When labor came, Valerie trekked to a little health facility in Kawangware called FreMo clinic and with the help of a midwife, she safely delivered a healthy 3.1kg baby. It only took four hours of labor. Valerie did not have any complications, no episiotomy, no nothing. It was a smooth delivery for this first-time mother.
It is encouraging to know that is possible for short women to give birth vaginally. A short woman should not automatically be written off for vaginal delivery purely on the basis of her height. Valerie is one such example. She and her son, who is now eight months old continue to enjoy robust health.
However, in some cases, there are short women who are not able to have vaginal deliveries. And in the same breath, there are also big women who cannot give birth naturally. Height is not the sole determinant for this. I spoke to Dr. Stephen Mutiso, a consultant obstetrician / gynaecologist who explained it to me very well. According to him, a diagnosis of cephalo-pelvic disproportion (CPD) is what determines if any woman –whether short or tall, will give birth naturally or via caesarean section. Cephalo refers to the size of the baby’s head, and pelvic means the size of the birth passage. A diagnosis of CPD means that either the baby’s head is too big for the woman’s pelvis, or the pelvis is too small for a normal sized baby. In women diagnosed with CPD, natural delivery is difficult and at times impossible.
“Small women tend to have a small pelvis, and are likely to have difficulties during delivery. Any woman with a small pelvis and whose baby indicates being slightly bigger compared to her pelvis is not advised to try normal delivery,” he says.
However, Dr. Mutiso clarifies that there are short women who have small babies and go on to have successful normal deliveries, and that is why it is important for the doctor, nurse or the health professional attending to the pregnant woman to do a proper assessment –during pregnancy or when labour begins. This assessment helps determine if the pelvis is adequate enough to allow baby to pass through. If the baby’s size is small to average, then labour should be considered.
For women who insist on pushing a baby that cannot pass through a small pelvis, Dr.
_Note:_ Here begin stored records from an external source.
-- ==== Sys2Proof/Certificates/Slice0/Obligations.lean ====
section
/-! DEFINITION. The statements for the provers: what each family of commands does, what it leaves as it was, and what holds of every step. -/

open Sys2Proof Sys2Proof.Machine

/-- A step takes the command at the front of the queue and answers what it does with the rest of the queue. Choices of the model that it rests on:
assumption log 1. -/
def Obligations.StepRunsFront : Prop :=
  ∀ (c : Instr) (s : State), step { s with pending := c :: s.pending } = exec c s

/-- With no command waiting, a step lets one engine cycle pass and changes nothing else. This is the model's own choice (assumption log 2): the spec
gives its events instants, and every timed event is a command. Choices of the model that it rests on: assumption log 2. -/
def Obligations.IdleStep : Prop :=
  ∀ (s : State), s.pending = [] → step s = .next { s with now := s.now + cycU } ∧ cycU = 512

/-- The state after reset is sound and no command waits in it. -/
def Obligations.ResetIsSound : Prop := State.reset.sound = true ∧ State.reset.pending = []

/-- Every step keeps soundness: the register store stays canonical and every pending lifetime count stays within its 24 bits. -/
def Obligations.StepKeepsSound : Prop :=
  ∀ (s t : State), s.sound = true → step s = .next t → t.sound = true

/-- From every sound state a step answers a next state: no command faults or is refused. The clock does not go back, the rest of the queue stands,
what has left the device stands and only grows, and no free value is used twice. Choices of the model that it rests on: assumption log 3, 8. -/
def Obligations.EveryStepAnswers : Prop :=
  ∀ (s : State), s.sound = true → ∃ t, step s = .next t ∧ s.now ≤ t.now ∧ t.pending = s.pending.tail ∧ s.sent <+: t.sent ∧ s.fresh ≤ t.fresh

/-- A register holds what was written to it last; a write changes no other register and no field beside the one written; the register store stays
canonical. Choices of the model that it rests on: assumption log 7. -/
def Obligations.RegisterStore : Prop :=
  (∀ (s : State) (a : Nat) (v : Word), (s.wr a v).rd a = v ∧ (∀ b, b ≠ a → (s.wr a v).rd b = s.rd b) ∧
    (s.regsCanonical = true → (s.wr a v).regsCanonical = true)) ∧
  (∀ (s : State) (a v : Nat) (f : Field), f.lo + f.width ≤ 32 → (s.setFld a f v).fld a f = v % 2 ^ f.width ∧
    (∀ g : Field, f.lo + f.width ≤ g.lo ∨ g.lo + g.width ≤ f.lo → (s.setFld a f v).fld a g = s.fld a g) ∧
    (∀ (b : Nat) (g : Field), b ≠ a → (s.setFld a f v).fld b g = s.fld b g)) ∧
  (∀ (a : Nat), State.reset.rd a = resetOf a)

/-- R192: the CRC-16 of a granule runs over its bytes in storage order with polynomial 0x1021, initial value 0xFFFF, no reflection and no final XOR;
over the ASCII bytes "123456789" it is 0x29B1; a granule held is good when the CRC over its 512 bytes is the one of its side line. -/
def Obligations.GranuleCrc : Prop :=
  crc16 [] = 0xFFFF ∧
  (∀ (bs : List Byte) (b : Byte), crc16 (bs ++ [b]) = iter (fun c => if c.testBit 15 then Nat.xor (2 * c % 65536) 0x1021 else 2 * c % 65536) 8
    (Nat.xor (crc16 bs) (256 * b.toNat))) ∧
  crc16 [0x31, 0x32, 0x33, 0x34, 0x35, 0x36, 0x37, 0x38, 0x39] = 0x29B1 ∧
  (∀ (ws : List Word64), ws.length = 64 → (granBytes ws).length = 512 ∧
    ∀ (i : Fin 64) (j : Fin 8), (granBytes ws)[8 * i.val + j.val]? = some (BitVec.ofNat 8 ((ws.getD i 0).toNat / 256 ^ j.val))) ∧
  (∀ (seg gran : Nat) (g : Segment) (ws : List Word64) (s : State), s.segment? seg = some g → Store.get? g.grans gran = some ws →
    s.granuleMatches seg gran = (crc16 (granBytes ws) == g.crcs.getD gran 0))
Mutiso warns of the consequences.
“This could lead to prolonged labor and cause obstruction, which in turn may result in complications such as fistula, rupture of the uterus, serious infection, foetal distress and excessive bleeding after birth. In some instances both mother and baby may die.”
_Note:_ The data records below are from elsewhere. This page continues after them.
-- ==== Sys2Proof/Laws/Store.lean ====
section
/-! SUPPORT. Laws of sparse stores: a read after a write, and the canonical form, which every operation keeps. -/

namespace Sys2Proof.Machine

set_option linter.all false

variable {α : Type}

theorem Store.get?_put_same (m : Store α) (a : Nat) (v : α) : Store.get? (Store.put m a v) a = some v := by
  induction m with
  | nil => simp [Store.put, Store.get?]
  | cons e t ih =>
    obtain ⟨k, w⟩ := e
    simp only [Store.put]
    split
    · simp [Store.get?]
    · split
      · simp [Store.get?]
      · simp [Store.get?, *]

theorem Store.get?_put_other (m : Store α) {a b : Nat} (v : α) (h : b ≠ a) : Store.get? (Store.put m a v) b = Store.get? m b := by
  induction m with
  | nil => simp [Store.put, Store.get?, h]
  | cons e t ih =>
    obtain ⟨k, w⟩ := e
    simp only [Store.put]
    split
    · simp [Store.get?, h]
    · split
      · rename_i hk; subst hk; simp [Store.get?, h]
      · simp [Store.get?, ih]

theorem Store.get?_del_same (m : Store α) (a : Nat) : Store.get? (Store.del m a) a = none := by
  induction m with
  | nil => rfl
  | cons e t ih =>
    obtain ⟨k, w⟩ := e
    simp only [Store.del]
    split
    · exact ih
    · simp [Store.get?, *]

theorem Store.get?_del_other (m : Store α) {a b : Nat} (h : b ≠ a) : Store.get? (Store.del m a) b = Store.get? m b := by
  induction m with
  | nil => rfl
  | cons e t ih =>
    obtain ⟨k, w⟩ := e
    simp only [Store.del]
    split
    · rename_i hk; subst hk; simp [Store.get?, h, ih]
    · simp [Store.get?, ih]

/-- A read after a canonical write gives the value written. -/
theorem Store.getD_putD_same [DecidableEq α] (m : Store α) (a : Nat) (v d : α) : Store.getD (Store.putD m a v d) a d = v := by
  unfold Store.getD Store.putD
  split
  · rename_i h; subst h; simp [Store.get?_del_same]
  · simp [Store.get?_put_same]

/-- A canonical write leaves every other key alone. -/
theorem Store.getD_putD_other [DecidableEq α] (m : Store α) {a b : Nat} (v d e : α) (h : b ≠ a) :
    Store.getD (Store.putD m a v d) b e = Store.getD m b e := by
  unfold Store.getD Store.putD
  split
  · rw [Store.get?_del_other m h]
  · rw [Store.get?_put_other m v h]

/-! ### The canonical form -/

theorem Store.rising_weaken {m : Store α} {lo : Nat} (h : Store.rising (some lo) m = true) : Store.rising none m = true := by
  cases m with
  | nil => rfl
  | cons e t => obtain ⟨k, w⟩ := e; simp [Store.rising] at h ⊢; exact h.2

theorem Store.rising_lower {m : Store α} {lo hi : Nat} (h : Store.rising (some hi) m = true) (hl : lo ≤ hi) :
    Store.rising (some lo) m = true := by
  cases m with
  | nil => rfl
  | cons e t => obtain ⟨k, w⟩ := e; simp [Store.rising] at h ⊢; exact ⟨by omega, h.2⟩

theorem Store.rising_put (m : Store α) (a : Nat) (v : α) (lo : Option Nat) (h : Store.rising lo m = true)
    (hl : ∀ l, lo = some l → l < a) : Store.rising lo (Store.put m a v) = true := by
  induction m generalizing lo with
  | nil => cases lo <;> simp_all [Store.put, Store.rising]
  | cons e t ih =>
    obtain ⟨k, w⟩ := e
    have hk : Store.rising (some k) t = true := by cases lo <;> simp_all [Store.rising]
    have hh : ∀ l, lo = some l → l < k := by intro l e; subst e; simp_all [Store.rising]
    simp only [Store.put]
    split
    · rename_i hak
      cases lo <;> simp_all [Store.rising]
    · split
      · rename_i hak; subst hak
        cases lo <;> simp_all [Store.rising]
      · have := ih (some k) hk (by intro l e; cases e; omega)
        cases lo <;> simp_all [Store.rising]

theorem Store.rising_del (m : Store α) (a : Nat) (lo : Option Nat) (h : Store.rising lo m = true) :
    Store.rising lo (Store.del m a) = true := by
  induction m generalizing lo with
  | nil => cases lo <;> rfl
  | cons e t ih =>
    obtain ⟨k, w⟩ := e
    have hk : Store.rising (some k) t = true := by cases lo <;> simp_all [Store.rising]
    simp only [Store.del]
    split
    · refine ih lo ?_
      cases lo with
      | none => exact Store.rising_weaken hk
      | some l => exact Store.rising_lower hk (by simp [Store.rising] at h; omega)
    · have := ih (some k) hk
      cases lo <;> simp_all [Store.rising]

theorem Store.rising_filter (m : Store α) (p : Nat × α → Bool) (lo : Option Nat) (h : Store.rising lo m = true) :
    Store.rising lo (m.filter p) = true := by
  induction m generalizing lo with
  | nil => cases lo <;> rfl
  | cons e t ih =>
    obtain ⟨k, w⟩ := e
    have hk : Store.rising (some k) t = true := by cases lo <;> simp_all [Store.rising]
    rw [List.filter_cons]
    split
    · have := ih (some k) hk
      cases lo <;> simp_all [Store.rising]
    · refine ih lo ?_
      cases lo with
      | none => exact Store.rising_weaken hk
      | some l => exact Store.rising_lower hk (by simp [Store.rising] at h; omega)

theorem Store.mem_put {m : Store α} {a : Nat} {v : α} {e : Nat × α} (h : e ∈ Store.put m a v) : e = (a, v) ∨ e ∈ m := by
  induction m with
  | nil => simp [Store.put] at h; exact .inl h
  | cons x t ih =>
    obtain ⟨k, w⟩ := x
    simp only [Store.put] at h
    split at h
    · simp at h ⊢; grind
    · split at h
      · simp at h ⊢; grind
      · simp at h ⊢
        rcases h with h | h
        · grind
        · rcases ih h with h | h <;> grind

theorem Store.mem_del {m : Store α} {a : Nat} {e : Nat × α} (h : e ∈ Store.del m a) : e ∈ m := by
  induction m with
  | nil => exact h
  | cons x t ih =>
    obtain ⟨k, w⟩ := x
    simp only [Store.del] at h
    split at h
    · exact List.mem_cons_of_mem _ (ih h)
    · simp at h ⊢
      rcases h with h | h
      · exact .inl h
      · exact .inr (ih h)

/-- A canonical write keeps the canonical form. -/
theorem Store.wf_putD [DecidableEq α] {d : Nat → α} {m : Store α} (a : Nat) (v : α) (h : Store.wf d m = true) :
    Store.wf d (Store.putD m a v (d a)) = true := by
  simp only [Store.wf, Bool.and_eq_true, List.all_eq_true, decide_eq_true_eq] at h ⊢
  unfold Store.putD
  split
  · exact ⟨Store.rising_del _ _ _ h.1, fun e he => h.2 e (Store.mem_del he)⟩
  · rename_i hv
    refine ⟨Store.rising_put _ _ _ _ h.1 (by simp), fun e he => ?_⟩
    rcases Store.mem_put he with he | he
    · subst he; exact hv
    · exact h.2 e he

/-- Dropping entries keeps the canonical form. -/
theorem Store.wf_filter [DecidableEq α] {d : Nat → α} {m : Store α} (p : Nat × α → Bool) (h : Store.wf d m = true) :
    Store.wf d (m.filter p) = true := by
  simp only [Store.wf, Bool.and_eq_true, List.all_eq_true, decide_eq_true_eq] at h ⊢
  exact ⟨Store.rising_filter _ _ _ h.1, fun e he => h.2 e (List.mem_filter.1 he).1⟩

theorem Store.get?_filter (m : Store α) (p : Nat → Bool) (a : Nat) :
    Store.get? (m.filter (fun e => p e.1)) a = if p a then Store.get? m a else none := by
  induction m with
  | nil => simp [Store.get?]
  | cons e t ih =>
    obtain ⟨k, v⟩ := e
    by_cases hk : p k = true
    · rw [List.filter_cons_of_pos (by exact hk)]
      unfold Store.get?
      by_cases ha : a = k
      · subst ha; simp [hk]
      · rw [if_neg ha, if_neg ha, ih]
    · rw [List.filter_cons_of_neg (by exact hk), ih]
      by_cases ha : a = k
      · subst ha
        rw [if_neg hk, if_neg hk]
      · rw [show Store.get? ((k, v) :: t) a = Store.get? t a from if_neg ha]

end Sys2Proof.Machine
end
He goes on to say that in the event vaginal delivery goes on to take place, the mother can sustain serious perineal tears or cause damage to her reproductive organs. Further, caesarean deliveries done when one has been trying to push are more difficult and associated with increased complications.
So, in as much as most pregnant women plan to delivery naturally, it is important to understand that complications may arise during labour, and which may necessitate a caesarean section. These complications include; failure for labor to progress despite good contractions, foetal distress and excessive bleeding.
The good thing to know though is that there are short women who can have natural births, Valerie being a good example. But, be adequately informed about the same. Knowledge is power. Talk to your doctor, and make sure a proper assessment is done. If are certified to do so, then is all good, but do not insist on trying to do something that may cause you or your baby dire consequences.